Loro sono i moderni Nabot, che pagano la corruzione dei grandi ».

E, ha continuato, « chi paga la corruzione di un prelato?

La pagano i bambini, che non sanno farsi il segno della croce, che non sanno la catechesi, che non sono curati; la pagano gli ammalati che non sono visitati; la pagano i carcerati, che non hanno attenzioni spirituali ».

In definitiva, a pagare la corruzione sono sempre i poveri: i « poveri materiali » e i « poveri spirituali ».

« Tra voi però non è così » dice in proposito Gesù ai discepoli, esortando chi « ha potere » a diventare « il servitore ».

E in effetti, ha ricordato Francesco, « l'unica strada per uscire dalla corruzione, l'unica strada per vincere la tentazione, il peccato della corruzione, è il servizio.

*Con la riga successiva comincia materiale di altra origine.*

-- ==== Sys2Proof/Laws/State.lean ====
section
/-! SUPPORT. One lemma per field per update of State: what each named update writes and what it leaves alone. -/

namespace Sys2Proof.Machine

/-! ### `setPacker` -/

@[simp] theorem setPacker_acc (s : State) (w iw : BitVec 6) (acc : BitVec 31) (cnt : BitVec 5) : (s.setPacker w iw acc cnt).acc = acc := rfl
@[simp] theorem setPacker_cnt (s : State) (w iw : BitVec 6) (acc : BitVec 31) (cnt : BitVec 5) : (s.setPacker w iw acc cnt).cnt = cnt := rfl
@[simp] theorem setPacker_nacc (s : State) (w iw : BitVec 6) (acc : BitVec 31) (cnt : BitVec 5) : (s.setPacker w iw acc cnt).nacc = s.nacc := rfl
@[simp] theorem setPacker_npow (s : State) (w iw : BitVec 6) (acc : BitVec 31) (cnt : BitVec 5) : (s.setPacker w iw acc cnt).npow = s.npow := rfl
@[simp] theorem setPacker_w (s : State) (w iw : BitVec 6) (acc : BitVec 31) (cnt : BitVec 5) : (s.setPacker w iw acc cnt).w = w := rfl
@[simp] theorem setPacker_iw (s : State) (w iw : BitVec 6) (acc : BitVec 31) (cnt : BitVec 5) : (s.setPacker w iw acc cnt).iw = iw := rfl
@[simp] theorem setPacker_base (s : State) (w iw : BitVec 6) (acc : BitVec 31) (cnt : BitVec 5) : (s.setPacker w iw acc cnt).base = s.base := rfl
@[simp] theorem setPacker_bps (s : State) (w iw : BitVec 6) (acc : BitVec 31) (cnt : BitVec 5) : (s.setPacker w iw acc cnt).bps = s.bps := rfl
@[simp] theorem setPacker_status (s : State) (w iw : BitVec 6) (acc : BitVec 31) (cnt : BitVec 5) : (s.setPacker w iw acc cnt).status = s.status := rfl
@[simp] theorem setPacker_cause (s : State) (w iw : BitVec 6) (acc : BitVec 31) (cnt : BitVec 5) : (s.setPacker w iw acc cnt).cause = s.cause := rfl
@[simp] theorem setPacker_tval (s : State) (w iw : BitVec 6) (acc : BitVec 31) (cnt : BitVec 5) : (s.setPacker w iw acc cnt).tval = s.tval := rfl
@[simp] theorem setPacker_epc (s : State) (w iw : BitVec 6) (acc : BitVec 31) (cnt : BitVec 5) : (s.setPacker w iw acc cnt).epc = s.epc := rfl
@[simp] theorem setPacker_cmdcnt (s : State) (w iw : BitVec 6) (acc : BitVec 31) (cnt : BitVec 5) : (s.setPacker w iw acc cnt).cmdcnt = s.cmdcnt := rfl
@[simp] theorem setPacker_ct (s : State) (w iw : BitVec 6) (acc : BitVec 31) (cnt : BitVec 5) : (s.setPacker w iw acc cnt).ct = s.ct := rfl
@[simp] theorem setPacker_oq (s : State) (w iw : BitVec 6) (acc : BitVec 31) (cnt : BitVec 5) : (s.setPacker w iw acc cnt).oq = s.oq := rfl
@[simp] theorem setPacker_host (s : State) (w iw : BitVec 6) (acc : BitVec 31) (cnt : BitVec 5) : (s.setPacker w iw acc cnt).host = s.host := rfl

/-! ### `setCharset` -/

@[simp] theorem setCharset_acc (s : State) (base : BitVec 9) (bps : BitVec 4) : (s.setCharset base bps).acc = s.acc := rfl
@[simp] theorem setCharset_cnt (s : State) (base : BitVec 9) (bps : BitVec 4) : (s.setCharset base bps).cnt = s.cnt := rfl
@[simp] theorem setCharset_nacc (s : State) (base : BitVec 9) (bps : BitVec 4) : (s.setCharset base bps).nacc = s.nacc := rfl
@[simp] theorem setCharset_npow (s : State) (base : BitVec 9) (bps : BitVec 4) : (s.setCharset base bps).npow = s.npow := rfl
@[simp] theorem setCharset_w (s : State) (base : BitVec 9) (bps : BitVec 4) : (s.setCharset base bps).w = s.w := rfl
@[simp] theorem setCharset_iw (s : State) (base : BitVec 9) (bps : BitVec 4) : (s.setCharset base bps).iw = s.iw := rfl
@[simp] theorem setCharset_base (s : State) (base : BitVec 9) (bps : BitVec 4) : (s.setCharset base bps).base = base := rfl
@[simp] theorem setCharset_bps (s : State) (base : BitVec 9) (bps : BitVec 4) : (s.setCharset base bps).bps = bps := rfl
@[simp] theorem setCharset_status (s : State) (base : BitVec 9) (bps : BitVec 4) : (s.setCharset base bps).status = s.status := rfl
@[simp] theorem setCharset_cause (s : State) (base : BitVec 9) (bps : BitVec 4) : (s.setCharset base bps).cause = s.cause := rfl
@[simp] theorem setCharset_tval (s : State) (base : BitVec 9) (bps : BitVec 4) : (s.setCharset base bps).tval = s.tval := rfl
@[simp] theorem setCharset_epc (s : State) (base : BitVec 9) (bps : BitVec 4) : (s.setCharset base bps).epc = s.epc := rfl
@[simp] theorem setCharset_cmdcnt (s : State) (base : BitVec 9) (bps : BitVec 4) : (s.setCharset base bps).cmdcnt = s.cmdcnt := rfl
@[simp] theorem setCharset_ct (s : State) (base : BitVec 9) (bps : BitVec 4) : (s.setCharset base bps).ct = s.ct := rfl
@[simp] theorem setCharset_oq (s : State) (base : BitVec 9) (bps : BitVec 4) : (s.setCharset base bps).oq = s.oq := rfl
@[simp] theorem setCharset_host (s : State) (base : BitVec 9) (bps : BitVec 4) : (s.setCharset base bps).host = s.host := rfl

/-! ### `setTable` -/

@[simp] theorem setTable_acc (s : State) (m : Memory) : (s.setTable m).acc = s.acc := rfl
@[simp] theorem setTable_cnt (s : State) (m : Memory) : (s.setTable m).cnt = s.cnt := rfl
@[simp] theorem setTable_nacc (s : State) (m : Memory) : (s.setTable m).nacc = s.nacc := rfl
@[simp] theorem setTable_npow (s : State) (m : Memory) : (s.setTable m).npow = s.npow := rfl
@[simp] theorem setTable_w (s : State) (m : Memory) : (s.setTable m).w = s.w := rfl
@[simp] theorem setTable_iw (s : State) (m : Memory) : (s.setTable m).iw = s.iw := rfl
@[simp] theorem setTable_base (s : State) (m : Memory) : (s.setTable m).base = s.base := rfl
@[simp] theorem setTable_bps (s : State) (m : Memory) : (s.setTable m).bps = s.bps := rfl
@[simp] theorem setTable_status (s : State) (m : Memory) : (s.setTable m).status = s.status := rfl
@[simp] theorem setTable_cause (s : State) (m : Memory) : (s.setTable m).cause = s.cause := rfl
@[simp] theorem setTable_tval (s : State) (m : Memory) : (s.setTable m).tval = s.tval := rfl
@[simp] theorem setTable_epc (s : State) (m : Memory) : (s.setTable m).epc = s.epc := rfl
@[simp] theorem setTable_cmdcnt (s : State) (m : Memory) : (s.setTable m).cmdcnt = s.cmdcnt := rfl
@[simp] theorem setTable_ct (s : State) (m : Memory) : (s.setTable m).ct = m := rfl
@[simp] theorem setTable_oq (s : State) (m : Memory) : (s.setTable m).oq = s.oq := rfl
@[simp] theorem setTable_host (s : State) (m : Memory) : (s.setTable m).host = s.host := rfl

/-! ### `setNumeral` -/

@[simp] theorem setNumeral_acc (s : State) (nacc npow : Data) : (s.setNumeral nacc npow).acc = s.acc := rfl
@[simp] theorem setNumeral_cnt (s : State) (nacc npow : Data) : (s.setNumeral nacc npow).cnt = s.cnt := rfl
@[simp] theorem setNumeral_nacc (s : State) (nacc npow : Data) : (s.setNumeral nacc npow).nacc = nacc := rfl
@[simp] theorem setNumeral_npow (s : State) (nacc npow : Data) : (s.setNumeral nacc npow).npow = npow := rfl
@[simp] theorem setNumeral_w (s : State) (nacc npow : Data) : (s.setNumeral nacc npow).w = s.w := rfl
@[simp] theorem setNumeral_iw (s : State) (nacc npow : Data) : (s.setNumeral nacc npow).iw = s.iw := rfl
@[simp] theorem setNumeral_base (s : State) (nacc npow : Data) : (s.setNumeral nacc npow).base = s.base := rfl
@[simp] theorem setNumeral_bps (s : State) (nacc npow : Data) : (s.setNumeral nacc npow).bps = s.bps := rfl
@[simp] theorem setNumeral_status (s : State) (nacc npow : Data) : (s.setNumeral nacc npow).status = s.status := rfl
@[simp] theorem setNumeral_cause (s : State) (nacc npow : Data) : (s.setNumeral nacc npow).cause = s.cause := rfl
@[simp] theorem setNumeral_tval (s : State) (nacc npow : Data) : (s.setNumeral nacc npow).tval = s.tval := rfl
@[simp] theorem setNumeral_epc (s : State) (nacc npow : Data) : (s.setNumeral nacc npow).epc = s.epc := rfl
@[simp] theorem setNumeral_cmdcnt (s : State) (nacc npow : Data) : (s.setNumeral nacc npow).cmdcnt = s.cmdcnt := rfl
@[simp] theorem setNumeral_ct (s : State) (nacc npow : Data) : (s.setNumeral nacc npow).ct = s.ct := rfl
@[simp] theorem setNumeral_oq (s : State) (nacc npow : Data) : (s.setNumeral nacc npow).oq = s.oq := rfl
@[simp] theorem setNumeral_host (s : State) (nacc npow : Data) : (s.setNumeral nacc npow).host = s.host := rfl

Perché la corruzione viene dall'orgoglio, dalla superbia, e il servizio ti umilia: è proprio la carità umile per aiutare gli altri ».

In conclusione il vescovo di Roma ha rimarcato il valore della testimonianza di Nabot, il quale « non ha voluto vendere l'eredità dei suoi padri, dei suoi antenati, i valori »: una testimonianza tanto più significativa se si pensa che spesso, « quando c'è corruzione », anche il povero rischia di perdere « i valori, perché vengono imposte abitudini, leggi, che vanno contro i valori ricevuti dai nostri antenati ».

Da qui l'invito a pregare per i tanti « martiri della corruzione », perché « il Signore ci avvicini a loro » e dia a questi poveri la « forza per andare avanti » nella loro testimonianza.